Fiona Green is a features writer

The Latke who wouldn't stop screaming
Theatre group Tall Stories’ production The Latke Who Wouldn’t Stop Screaming.

Review by Fiona Leckerman

Having seen and been enthralled by The Gruffallo and Room on the Broom, the expectations of theatre group Tall Stories’ production The Latke Who Wouldn’t Stop Screaming were high.

Tall Stories know how to capture an audience’s imagination and transport them in to the eccentric world of children’s literature with assured wizardry, and they do not disappoint with Limony Snicket’s The Latke Who Wouldn’t Stop Screaming.

The set is a mesmerising and alluring throw back to the kind of Busby Berkeley stage design in 42nd Street; the cut out windows in the silhouetted townscape are back lit to produce a Tim Burton-esq spooky feel.
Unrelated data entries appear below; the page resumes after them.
-- ==== Sys2Proof/Certificates/Slice0/Obligations.lean ====
section
/-! DEFINITION. The statements about the device, for the provers. Each says, on conditions on the state and the operands
alone, what a command makes of the state, or what holds of every command. `settle s u` is what follows a command that takes `s`
to `u` (R18, R292, R372, R409, R430): `Obligations.SettleQuiet` says when nothing does. Where `u` is written with `put`,
`setReg`, `evtBit`, `raise` and changes of named fields, everything they do not name is as in `s`. -/

section
open Sys2Proof Sys2Proof.Machine

/-! ### The angle reference and the clocks (spec/02_angle_and_clocks.md) -/

/-- R25, R26, R531: REFERENCE_EDGE: a level that 16 ANG samples show is taken; an active edge inside a gate of the PLL in lock
moves the tracked period and the phase error, and is told to the counters of edges (R243); a level too short, or an edge of the other
direction, lets time pass alone; with SRC = RING nothing happens (R28). R29: ACQUISITION_COMPLETE locks on the measurement. R32, R28:
HOLDOVER_ENTRY enters holdover, or moves to a good ANGREF_ALT; R34: HOLDOVER_EXPIRED; R28: ANGREF_ALT_EDGE counts gated edges of the
second input.
What an active edge, taken `k` ANG clocks after the one before it, does. R29, R30: in an acquisition the first edge
starts the count, a period out of range is a stray with the fault of R27, a period that agrees with no measurement is measured.
R26, R27: in lock an edge outside every gate is a stray, and the second of two that agree within 0.5 % is a change of the frequency; a
gated edge of a period out of range is a stray too. R32: a gated edge in holdover locks again. R530: a free angle takes none.
The clauses at the end: the effect of each row from every state. -/
def Obligations.AngleReference : Prop :=
  ((∀ s spacing held t n, s.get F.ANG_CFG_SRC < 2 → s.ang.pin ≠ some (activeLevel s) → 16 ≤ held →
      s.ang.acq = none → s.ang.sinceAcc = some t → gateOf s (t + (s.ang.gap + spacing)) = some n →
      spacingInRange ((t + (s.ang.gap + spacing)) * edgeShare s) n = true →
      s.locked = true → s.holdover = false → s.flag F.ANG_STATUS_ACQUIRE = false →
      exec (.referenceEdge spacing (activeLevel s) held) s = .next (settle s (syncAligned ((alignToEdge
        (((ageAlt s n).modAng fun a => { a with took := true, pin := some (activeLevel s), gap := 0, sinceAcc := some 0
                                                lastStray := none
                                                base := incOfPeriod (trackPeriod s (t + (s.ang.gap + spacing)) n * edgeShare s)
                                                cfgEff := BitVec.ofNat 32 (s.reg R.ANG_CFG) }).put
          F.ANG_PERIOD_PERIOD (trackPeriod s (t + (s.ang.gap + spacing)) n))).modTally fun y => { y with refEdge := true })))) ∧
    (∀ s spacing m, s.ang.acq = some ⟨true, some m⟩ → periodInRange (spacing * edgeShare s) = true → within05 spacing m = true →
      exec (.acquisitionComplete spacing) s = .next (settle s (syncAligned (edgeAndTally s fun t =>
        lockAcquired (t.modAng fun a => { a with pin := some (activeLevel t), gap := 0 }) (256 * m))))) ∧
    (∀ s, angFree s = false → s.angRun = true → s.holdover = false →
      (s.locked = false ∨ s.get F.ANG_STATUS_ACTIVE_SRC ≠ 0 ∨ s.get F.ANG_CFG_SRC ≠ 0 ∨ angEff s F.ANG_CFG_ALT_FAILOVER ≠ 1 ∨
        altReady s = false) →
      exec .holdoverEntry s = .next (settle s (syncAligned (syncInc (((((s.put F.ANG_STATUS_LOCKED 0).put
        F.ANG_STATUS_PHASE_OK 0).put F.ANG_STATUS_HOLDOVER 1).put F.ANG_STATUS_ALIGNED 0).modAng
          (fun a => { a with phaseErr := 0 }) |>.event 16))))) ∧
    (∀ s, s.holdover = true → s.flag F.ANG_HOLD_MAX_CYCLES = true → s.flag F.ANG_STATUS_HOLD_EXP = false →
      exec .holdoverExpired s = .next (settle s ((s.put F.ANG_STATUS_HOLD_EXP 1).raise 37 0 1 0 0))) ∧
    (∀ s spacing held, s.ang.altPin ≠ some (activeLevel s) → 16 ≤ held →
      s.get F.ANG_CFG_SRC = 0 → s.get F.ANG_STATUS_ACTIVE_SRC = 0 → angEff s F.ANG_CFG_ALT_FAILOVER = 1 → s.locked = true →
      (gateOf s (s.ang.altGap + spacing) = some 1 →
        exec (.angrefAltEdge spacing (activeLevel s) held) s = .next (settle s (s.modAng fun a =>
          { a with altPin := some (activeLevel s), altGap := 0, altGood := min 8 (a.altGood + 1), altIdle := 0, altAt := a.stamp }))) ∧
      (gateOf s (s.ang.altGap + spacing) ≠ some 1 →
        exec (.angrefAltEdge spacing (activeLevel s) held) s = .next (settle s (s.modAng fun a =>
          { a with altPin := some (activeLevel s), altGap := 0, altGood := 0 })))) ∧
    (∀ s spacing level held, s.get F.ANG_CFG_SRC ≠ 2 →
      (levelTaken s.ang.pin level held = false →
        exec (.referenceEdge spacing level held) s = .next (settle s (syncAligned (s.modAng fun a =>
          { a with took := false, gap := a.gap + spacing })))) ∧
      (levelTaken s.ang.pin level held = true → level ≠ activeLevel s →
        exec (.referenceEdge spacing level held) s = .next (settle s (syncAligned (s.modAng fun a =>
          { a with took := false, pin := some level, gap := a.gap + spacing }))))) ∧
    (∀ s spacing level held, s.get F.ANG_CFG_SRC = 2 → exec (.referenceEdge spacing level held) s = .next (settle s s)) ∧
    (∀ s, angFree s = false → s.angRun = true → s.holdover = false → s.locked = true → s.get F.ANG_STATUS_ACTIVE_SRC = 0 →
      s.get F.ANG_CFG_SRC = 0 → angEff s F.ANG_CFG_ALT_FAILOVER = 1 → altReady s = true →
      exec .holdoverEntry s = .next (settle s (syncAligned (((s.put F.ANG_STATUS_ACTIVE_SRC 1).event 21).modAng fun a =>
        { a with sinceAcc := some 0, lastStray := none, altGood := 0, pin := a.altPin, gap := a.altGap })))) ∧
    (∀ s spacing level held,
      (levelTaken s.ang.altPin level held = false →
        exec (.angrefAltEdge spacing level held) s = .next (settle s (s.modAng fun a => { a with altGap := a.altGap + spacing }))) ∧
      (levelTaken s.ang.altPin level held = true → level ≠ activeLevel s →
        exec (.angrefAltEdge spacing level held) s = .next (settle s (s.modAng fun a =>
          { a with altPin := some level, altGap := a.altGap + spacing }))))) ∧
  ((∀ s k, angFree s = true → referenceEdge s k = s) ∧
    (∀ s k q, angFree s = false → s.ang.acq = some q →
      (q.edgeSeen = false → referenceEdge s k =
        s.modAng fun a => { a with took := true, acq := some { q with edgeSeen := true }, sinceAcc := some 0 }) ∧
      (q.edgeSeen = true → periodInRange (k * edgeShare s) = false → referenceEdge s k = rangeFault (countStray s)) ∧
      (q.edgeSeen = true → periodInRange (k * edgeShare s) = true → (∀ m, q.meas = some m → within05 k m = false) →
        referenceEdge s k = takeMeasurement (s.modAng fun a =>
          { a with took := true, sinceAcc := some 0, cfgEff := BitVec.ofNat 32 (s.reg R.ANG_CFG) }) k)) ∧
    (∀ s k t, angFree s = false → s.ang.acq = none → s.ang.sinceAcc = some t →
      (gateOf s (t + k) = none → s.ang.lastStray = none →
        referenceEdge s k = (countStray (s.modAng fun a => { a with sinceAcc := some (t + k) })).modAng
          fun a => { a with lastStray := some k }) ∧
      (∀ q, gateOf s (t + k) = none → s.ang.lastStray = some q → within05 k q = false →
        referenceEdge s k = (countStray (s.modAng fun a => { a with sinceAcc := some (t + k) })).modAng
          fun a => { a with lastStray := some k }) ∧
      (∀ q, gateOf s (t + k) = none → s.ang.lastStray = some q → within05 k q = true → periodInRange (k * edgeShare s) = true →
        referenceEdge s k = takeMeasurement (((countStray (s.modAng fun a => { a with sinceAcc := some (t + k) })).modAng
          fun a => { a with lastStray := none, sinceAcc := some 0 }).event 18) k) ∧
      (∀ q, gateOf s (t + k) = none → s.ang.lastStray = some q → within05 k q = true → periodInRange (k * edgeShare s) = false →
        referenceEdge s k = rangeFault ((countStray (s.modAng fun a => { a with sinceAcc := some (t + k) })).modAng
          fun a => { a with lastStray := none })) ∧
      (∀ n, gateOf s (t + k) = some n → spacingInRange ((t + k) * edgeShare s) n = false →
        referenceEdge s k = rangeFault ((countStray (s.modAng fun a => { a with sinceAcc := some (t + k), lastStray := none })).modAng
          fun a => { a with lastStray := some k })) ∧
      (∀ n, gateOf s (t + k) = some n → spacingInRange ((t + k) * edgeShare s) n = true → s.holdover = true ∨ s.locked = false →
        referenceEdge s k = lockOnEdge (ageAlt s n) (trackPeriod s (t + k) n)))) ∧
  (∀ (s : State) (spacing : Nat) (level : Bool) (held : Nat),
    exec (.referenceEdge spacing level held) s =
      .next (settle s (if s.get F.ANG_CFG_SRC == 2 then s else syncAligned (edgeAndTally s (referencePin · spacing level held))))) ∧
  (∀ (s : State) (spacing : Nat),
    exec (.acquisitionComplete spacing) s =
      .next (settle s (syncAligned (edgeAndTally s (acquisitionComplete · spacing))))) ∧
  (∀ (s : State), exec .holdoverEntry s = .next (settle s (syncAligned (holdoverEntry s)))) ∧
  (∀ (s : State), exec .holdoverExpired s = .next (settle s (holdoverExpired s))) ∧
  (∀ (s : State) (spacing : Nat) (level : Bool) (held : Nat),
    exec (.angrefAltEdge spacing level held) s =
      .next (settle s (altPinChange s spacing level held)))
Miniature houses, with a light dusting of snow occupy the downstage space and the characters run through the audience, as if through the town, in an excitable opening moment.

The Latke Who Wouldn’t Stop Screaming is a tale of a Latke who cannot find his place in the world and runs screaming until he eventually finds a home with a Jewish family.

On his journey he meets a string of talking Christmas lights, Miss Candy Cane and a (Christmas) tree, all who want him to be a part of their festivities; but as the Latke explains the story of Chanukah and his purpose for being he realises how different he is and it is this dissolution that propels him to keep screaming.

There is humour in the telling of the Latke’s story and in the excellent use of space and props, shown skilfully in the transformation of a house into a giant dreidel, a hat into a Latke puppet and a superb enactment of the Chanukah story told entirely with vegetables.

There is music and song which carries the production, a cross between kletzmer, jazz, country and Christmas carols. The Latke Who Wouldn’t Stop Screaming has a narrative that is charming with a lovely moral, it seeks to express that even if we are different we will always be welcomed somewhere.

As The Latke, Tom Banks brings an unexpected humanity to a fried potato pancake and is supported expertly by the slick, multi-talented cast.

We laughed, we gasped, we tapped our feet and we even joined in to this delicious production. It lagged a little towards the end but recovered, as all great plays should, with a biting finale.

Lemony Snicket’s The Latke Who Wouldn’t Stop Screaming is running, literally and metaphorically at JW3, who co-commissioned the production with The Roundhouse, until January 4th.